为了增加电路密度,有必要减小该半导体装置内部的组件尺寸,以及减小耦合组件在一起的互连件长度和宽度。此外,该互连件的阻抗必须够小以便能通过具有狭窄宽度的互连件,以该半导体装置内的最小能量损失来转换电子信号。
在典型的集成电路中,可能具有许多金属化层和互连通孔层在后段(BEOL)互连结构中形成。该BEOL互连结构连接各种装置(例如晶体管和电容器..等等)以形成功能电路。在制造过程中,有必要形成金属线的切口和连接以创造出所希望的连接性来实现给定的设计。随着临界尺寸持续收缩,这可以视剧有挑战性的。因此希望有所改善以解决上述问题。
发明内容
本发明的实施例提供一种用于后段制程结构中牺牲金属线的切割的方法。牺牲Mx+1线在金属Mx线上面形成。线切口微影堆栈物沉积且图案化于该牺牲Mx+1线上方,并且形成切穴。该切穴用介电材料填充。选择性蚀刻制程去除该牺牲Mx+1线,保护填充于该切穴中的该介电质。接着藉由在去除该牺牲Mx+1线的地方沉积金属来形成预切金属线。因此,本发明的实施例提供预切金属线,并且不需要进行金属切割。通过避免金属切割的需要,也避免了与金属切割有关的风险。
第一方面,本发明的实施例提供一种形成半导体结构的方法,包括:在多个金属Mx线上方形成多个牺牲Mx+1线;在该多个牺牲Mx+1线上方沉积介电层;在该多个牺牲Mx+1线的其中一个牺牲Mx+1线中形成切穴;在该切穴中形成介电区;去除该多个牺牲Mx+1线以形成多个Mx+1线穴;以及以金属填充该多个Mx+1线穴以形成多个金属Mx+1线。

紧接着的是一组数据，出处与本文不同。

-- ==== Sys2Proof/Tests/Slice0.lean ====
section
/-! SUPPORT. Small tests of the model: expected values are those of spec/95_test_vectors.md (V1 to V24) and of the rules' worked
examples, or hand calculation from a rule; and, for every statement with hypotheses, a witness that meets them. -/

namespace Sys2Proof.Tests

open Sys2Proof.Machine

/-! ## The states the tests start from -/

/-- `n` ok transactions (95_test_vectors.md, conventions). -/
def oks (n : Nat) : List TxOutcome := List.replicate n ⟨1, 0x00#8, true⟩

/-- All ok but transaction `k`, whose byte does not reach the pins. -/
def failAt (k : Nat) : List TxOutcome := oks k ++ [⟨0, 0x00#8, false⟩] ++ oks 60

/-- Reset, with an all-ok transport and the latch showing the backlight alone. -/
def blank : State := { State.reset with outcomes := oks 60, latch := 0x08#8 }

/-- "After INIT" of 95_test_vectors.md, with the transactions counted from 0 again. -/
def ready : State :=
  { blank with dfun := some 0x08#8, dctl := some 0x04#8, dmode := some 0x02#8, initCalled := true, initState := .ready }

/-- After an INIT that failed before it wrote a shadow (V12). -/
def unwritten : State := { blank with initCalled := true, syncLost := true }

/-- A block that has faulted. -/
def halted : State := { blank with fault := some (.notInitialized 0x02#8), responses := [0x40000002#32] }

/-- The bytes, the last response and the fault of what an instruction did from `s`. -/
def seen (s : State) (o : Host.Outcome State Fault Refusal) : Option (List Byte × Option Word × Option FaultCode) :=
  match o with
  | .next t => some (txBytes (t.trace.drop s.trace.length), t.responses.getLast?, t.fault)
  | _ => none

/-- The field `f` of the next state. -/
def after {α : Type} (o : Host.Outcome State Fault Refusal) (f : State → α) : Option α :=
  match o with
  | .next t => some (f t)
  | _ => none

/-- Whether a step answered a next state. -/
def completed (o : Host.Outcome State Fault Refusal) : Bool :=
  match o with
  | .next _ => true
  | _ => false

/-! ## Well-formedness: an ill-formed term, which the check refuses -/

theorem test_wellFormed_refuses_long_printstr : (Instr.printstr (List.replicate 65536 0x41#8)).wellFormed = false :=
  decide_eq_false (by rw [List.length_replicate]; omega)

theorem test_wellFormed_accepts_longest_printstr : (Instr.printstr (List.replicate 65535 0x41#8)).wellFormed = true :=
  decide_eq_true (by rw [List.length_replicate])

theorem test_isRequest_refuses_command_byte : Instr.lcdClear.isRequest = false := by decide

/-! ## Decoding: words written out from 30_encoding.md sections 2 and 3 -/

theorem test_decode_init : decode [0x01000000#32] 0 = .request .init ∧ encode .init = [0x01000000#32] := by decide

theorem test_decode_clear : decode [0x02000000#32] 0 = .request .clear ∧ encode .clear = [0x02000000#32] := by decide

theorem test_decode_home : decode [0x03000000#32] 0 = .request .home ∧ encode .home = [0x03000000#32] := by decide

theorem test_decode_setCursor : decode [0x04030100#32] 0 = .request (.setCursor 3#8 1#8) ∧ encode (.setCursor 3#8 1#8) = [0x04030100#32] := by decide

theorem test_decode_displayOn : decode [0x05000000#32] 0 = .request .displayOn ∧ encode .displayOn = [0x05000000#32] := by decide

theorem test_decode_displayOff : decode [0x06000000#32] 0 = .request .displayOff ∧ encode .displayOff = [0x06000000#32] := by decide

theorem test_decode_cursorOn : decode [0x07000000#32] 0 = .request .cursorOn ∧ encode .cursorOn = [0x07000000#32] := by decide

theorem test_decode_cursorOff : decode [0x08000000#32] 0 = .request .cursorOff ∧ encode .cursorOff = [0x08000000#32] := by decide

theorem test_decode_blinkOn : decode [0x09000000#32] 0 = .request .blinkOn ∧ encode .blinkOn = [0x09000000#32] := by decide

theorem test_decode_blinkOff : decode [0x0A000000#32] 0 = .request .blinkOff ∧ encode .blinkOff = [0x0A000000#32] := by decide

theorem test_decode_scrollLeft : decode [0x0B000000#32] 0 = .request .scrollLeft ∧ encode .scrollLeft = [0x0B000000#32] := by decide

theorem test_decode_scrollRight : decode [0x0C000000#32] 0 = .request .scrollRight ∧ encode .scrollRight = [0x0C000000#32] := by decide

theorem test_decode_leftToRight : decode [0x0D000000#32] 0 = .request .leftToRight ∧ encode .leftToRight = [0x0D000000#32] := by decide

theorem test_decode_rightToLeft : decode [0x0E000000#32] 0 = .request .rightToLeft ∧ encode .rightToLeft = [0x0E000000#32] := by decide

theorem test_decode_autoscrollOn : decode [0x0F000000#32] 0 = .request .autoscrollOn ∧ encode .autoscrollOn = [0x0F000000#32] := by decide

theorem test_decode_autoscrollOff : decode [0x10000000#32] 0 = .request .autoscrollOff ∧ encode .autoscrollOff = [0x10000000#32] := by decide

第二方面,本发明的实施例提供一种形成半导体结构的方法,包括:在多个金属Mx线上方形成多个牺牲Mx+1线;在该多个牺牲Mx+1线上方沉积介电层;在该介电层上沉积有机平坦化层;在该有机平坦化层上沉积抗蚀层;在该抗蚀层和有机平坦化层中形成凹穴;去除该抗蚀层;在该有机平坦化层上沉积保形间隔层;在该保形间隔层上进行各向异性蚀刻以形成孔间隔件;在该多个牺牲Mx+1层的其中一个牺牲Mx+1线中形成切穴;在该切穴中形成介电区;去除该多个牺牲Mx+1线以形成多个Mx+1线穴;以及用金属填充该多个Mx+1线穴以形成多个金属Mx+1线。
第三方面,本发明的实施例提供一种形成半导体结构的方法,包括:在多个金属Mx线上方形成多个牺牲Mx+1线;在该多个牺牲Mx+1线上方沉积介电层;在该多个牺牲Mx+1线的其中一个牺牲Mx+1线中形成切穴;在该切穴中形成介电区;去除该多个牺牲Mx+1线以形成多个Mx+1线穴;沉积通孔切口微影堆栈物;在该通孔切口微影堆栈物中图案化开口;形成通孔穴使暴露出该多个金属Mx线的其中一个Mx金属线;去除该通孔切口微影堆栈物;以及用金属填充该多个Mx+1线穴和通孔穴以形成多个金属Mx+1线和通孔。
附图说明
附图是包含在说明书中并构成本说明书的一部分,显示出本发明教示的几个实施例,并且一起用于解释本发明教示的原理。
这些图中的某些组件可以忽略,或是不按比例示出,这是为了说明的清楚起见。这些剖视图可以用“部分”或“近看”的剖视图形式,省略某些会在“真实”剖视图中见到的背景线条,这是为了清楚说明。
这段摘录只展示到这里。